In fact, Gladwell argued convincingly, Harvard used sports to keep an “overwhelmingly white” proportion of students “ready … on the playing field of the country clubs of the United States.” It’s not entirely clear from her analysis whether the student’s whiteness or wealth is a determining factor in Harvard’s calculations, or exactly how this predilection interacts with Harvard’s efforts to diversify its student population. But, according to Gladwell, “Affirmative action is wrongly brought to justice.”

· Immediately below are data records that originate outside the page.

/-- The word a register takes from a write, by the access types of its fields; a W1C bit that an event sets in this cycle
stays set (R10 to R12). -/
def newWord (d : Dev) (row : RegRow) (i : Nat) (w : Word) : Word :=
  row.fields.foldl (fun x F =>
    let v := valOf w F
    match F.acc with
    | .rw => putBits x F.lo F.n v
    | .w1c => x &&& (~~~(putBits 0 F.lo F.n v) ||| d.setNow (row.reg.addr i))
    | .w1s => x ||| putBits 0 F.lo F.n v
    | .rwl | .rwo => if lockedF d row.reg i F then x else putBits x F.lo F.n v
    | .ro | .wo => x) (d.r row.reg i)

/-- Store a register's word: a double-buffered one goes on the software path (R75). -/
def putReg (d : Dev) (R : Reg) (i : Nat) (x : Word) : Dev :=
  if R.db = .sw then pushSw d (match R.own with | .phase => phDom d (unitOf R i) | _ => unitOf R i) R i x
  else d.setR R i x

/-! ### The blocks' actions. `w` is the word written, `x` the word the register takes. -/

/-- Whether a write changes field F from 0, to 0, or at all. -/
def rises (d : Dev) (F : Fld) (i : Nat) (x : Word) : Bool := !d.on F i && valOf x F != 0
def falls (d : Dev) (F : Fld) (i : Nat) (x : Word) : Bool := d.on F i && valOf x F == 0

/-- FL registers (R75, R82, R83). -/
def flWrite (d : Dev) (R : Reg) (i : Nat) (w x : Word) : Dev :=
  let e := putReg d R i x
  if R = FL_CMT then
    let e := if falls d FL_CMT_HOLD i x then releaseHold e i else e
    if valOf w FL_CMT_CLRCNT != 0 then e.setR FL_COUNT i 0 else e
  else e

/-- PH registers (R99, R105, R115, R120, R133, R134, R210, R213, R714). -/
def phWrite (d : Dev) (R : Reg) (i : Nat) (w x : Word) : Dev :=
  let v (F : Fld) : Bool := valOf w F != 0
  if R = PH_CTL then
    let d := if v PH_CTL_AZ then azStart d i else d
    let d := if v PH_CTL_CLR_FAIL then clrFail d i else d
    if v PH_CTL_CLRCNT then d.setR PH_COUNT i 0 else d
  else if R = PH_ROLE then
    let k0 := phDom d i
    let e := d.setR R i x
    let k1 := phDom e i
    if k0 = k1 then e
    else
      let e := boundMoved d (settleCap e k0) k0
      hotAttach (boundMoved d (settleCap e k1) k1) k1
  else if R = PH_CFG then
    let e := putReg d R i x
    idlePer e (phDom e i)
  else if R = PH_SB_CFG then
    let e := d.setR R i x
    if rises d PH_SB_CFG_EN i x then rollStart e i true else e
  else if R = PH_SB_ROLL then (if v PH_SB_ROLL_START then rollStart d i false else d)
  else if R = PH_MAP_CTL then
    if (v PH_MAP_CTL_GO || v PH_MAP_CTL_ALL) && d.on PH_MAP_CTL_BUSY then d.set1 PH_SB_CAUSE_ACC_ERR 0
    else
      let e := d.setR R i x
      if v PH_MAP_CTL_GO then toneGo e else if v PH_MAP_CTL_ALL then toneAll e else e
  else if R = PH_SACC_CMD then
    if v PH_SACC_CMD_GO && d.on PH_SACC_CMD_BUSY then d.set1 PH_SB_CAUSE_ACC_ERR 0
    else
      let e := d.setR R i x
      if v PH_SACC_CMD_GO then saccGo e else e
  else putReg d R i x

/-- GV registers (R139, R162, R179). -/
def gvWrite (d : Dev) (R : Reg) (i : Nat) (x : Word) : Dev :=
  if R = GV_CFG then gvCfgWrite d i x
  else if R = GV_LEAD then gvLeadWrite d i x
  else if R = GV_TCFG then tcfgWrite d (i / 64) (i % 64) x
  else if R = GV_TCODE then (d.setR R i x).setH .gStd i 0
  else d.setR R i x

/-- RL registers (R183, R185, R206, R210). -/
def rlWrite (d : Dev) (R : Reg) (i : Nat) (w x : Word) : Dev :=
  if R = RL_CTL then enWrite d i (valOf w RL_CTL_EN != 0)
  else
    let e := d.setR R i x
    if R = RL_ILIM then settleCap e i
    else if R = RL_PF then settleCap (idlePer e i) i
    else e

/-- A kick of watchdog j (0 the warden's, 1 + c core c's); any other key is an invalid kick (R239, R240). -/
def wdgKick (d : Dev) (j : Nat) (w : Word) : Dev :=
  if bitsOf w 0 16 = 0x5A3C then d.setH .wdgAt j (d.now + 1 : Nat) else d.set1 FB_DCAUSE_ACC_ERR

/-- FB registers (R227 to R230, R235, R239, R240, R245, R249); `who` clears with the rights of its tag. -/
def fbWrite (d : Dev) (who : Initiator) (R : Reg) (i : Nat) (w x : Word) : Dev :=
  let tag := tagOf d who
  if R = FB_PCLR then pclr d i (valOf w FB_PCLR_CLR) (passes tag (phaseOwner d i)) (tag.2 || tag.1 == 0)
  else if R = FB_RCLR then rclr d i (valOf w FB_RCLR_CLR) (passes tag (railOwner d i)) (tag.2 || tag.1 == 0)
  else if R = FB_DCLR then storeSettle (dclr d (valOf w FB_DCLR_CLR))
  else if R = FB_RTEST then compTest d i (valOf w FB_RTEST_GO != 0) x
  else if R = FB_LANE then laneLossShow (d.setR R i x)
  else if R = FB_WDG_KICK then wdgKick d 0 w
  else if R = FB_CWDG_KICK then wdgKick d (1 + i) w
  else if R = FB_DLOCK then (d.setR R i x).setH .rwoDone 0 1
  else
    let e := d.setR R i x
    if R = FB_RACT || R = FB_DACT || R = FB_CROWMAP || R = FB_PINCFG || R = FB_SC_CAUSE || R = FB_SC_CFG then fbPins e
    else e

/-- ST registers (R259, R267, R274, R279, R280). -/
def stWrite (d : Dev) (R : Reg) (i : Nat) (w x : Word) : Dev :=
  if R = ST_CTL then
    let e := d.setR R i (putBits x 0 1 (d.f ST_CTL_EN))
    storeEn e (valOf w ST_CTL_EN != 0)
  else if R = ST_CEIL then
    if ceilRefused d (valOf w ST_CEIL_LIM) (valOf w ST_CEIL_ALLOW_PM) then d.set1 ST_CAUSE_CFG_ERR else d.setR R i x
  else
    let e := d.setR R i x
    if R = ST_ALLOW then allowWrite e else if R = ST_FLOOR then floorShow e else if R = ST_PER then boundMoved d e 16 else e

Gladwell also discussed the notion of a super-spreader event, which is familiar with the COVID-19 pandemic and was illustrated at the February 2020 meeting of the biotech company Biogen in Boston. Here we get a long disquisition on aerosol transmission, saliva and dehydration – and, in the end, what seems like a variation on the old idea of a lopsidedly powerful messenger.
Then we turn to what Gladwell calls zeitgeist overstories, a way of conceptualizing cultural change. He cites the role of the 1978 television miniseries “Holocaust” in changing the politics of memory, and the comedy “Will & Grace,” which first aired in 1998, for revolutionizing ideas about gay people and relationships. “Overstories,” Gladwell writes, “are more volatile than they appear.”
In the final installment, Gladwell cleverly applies these concepts to a hidden case study, which seems to straddle the divide between social and biological epidemics.
It is not necessary to buy everything Gladwell is selling to appreciate “Revenge of the Tipping Point.” It turns out that trying to put his objections at least half happy.
Julia M. Klein is a cultural journalist and critic in Philadelphia.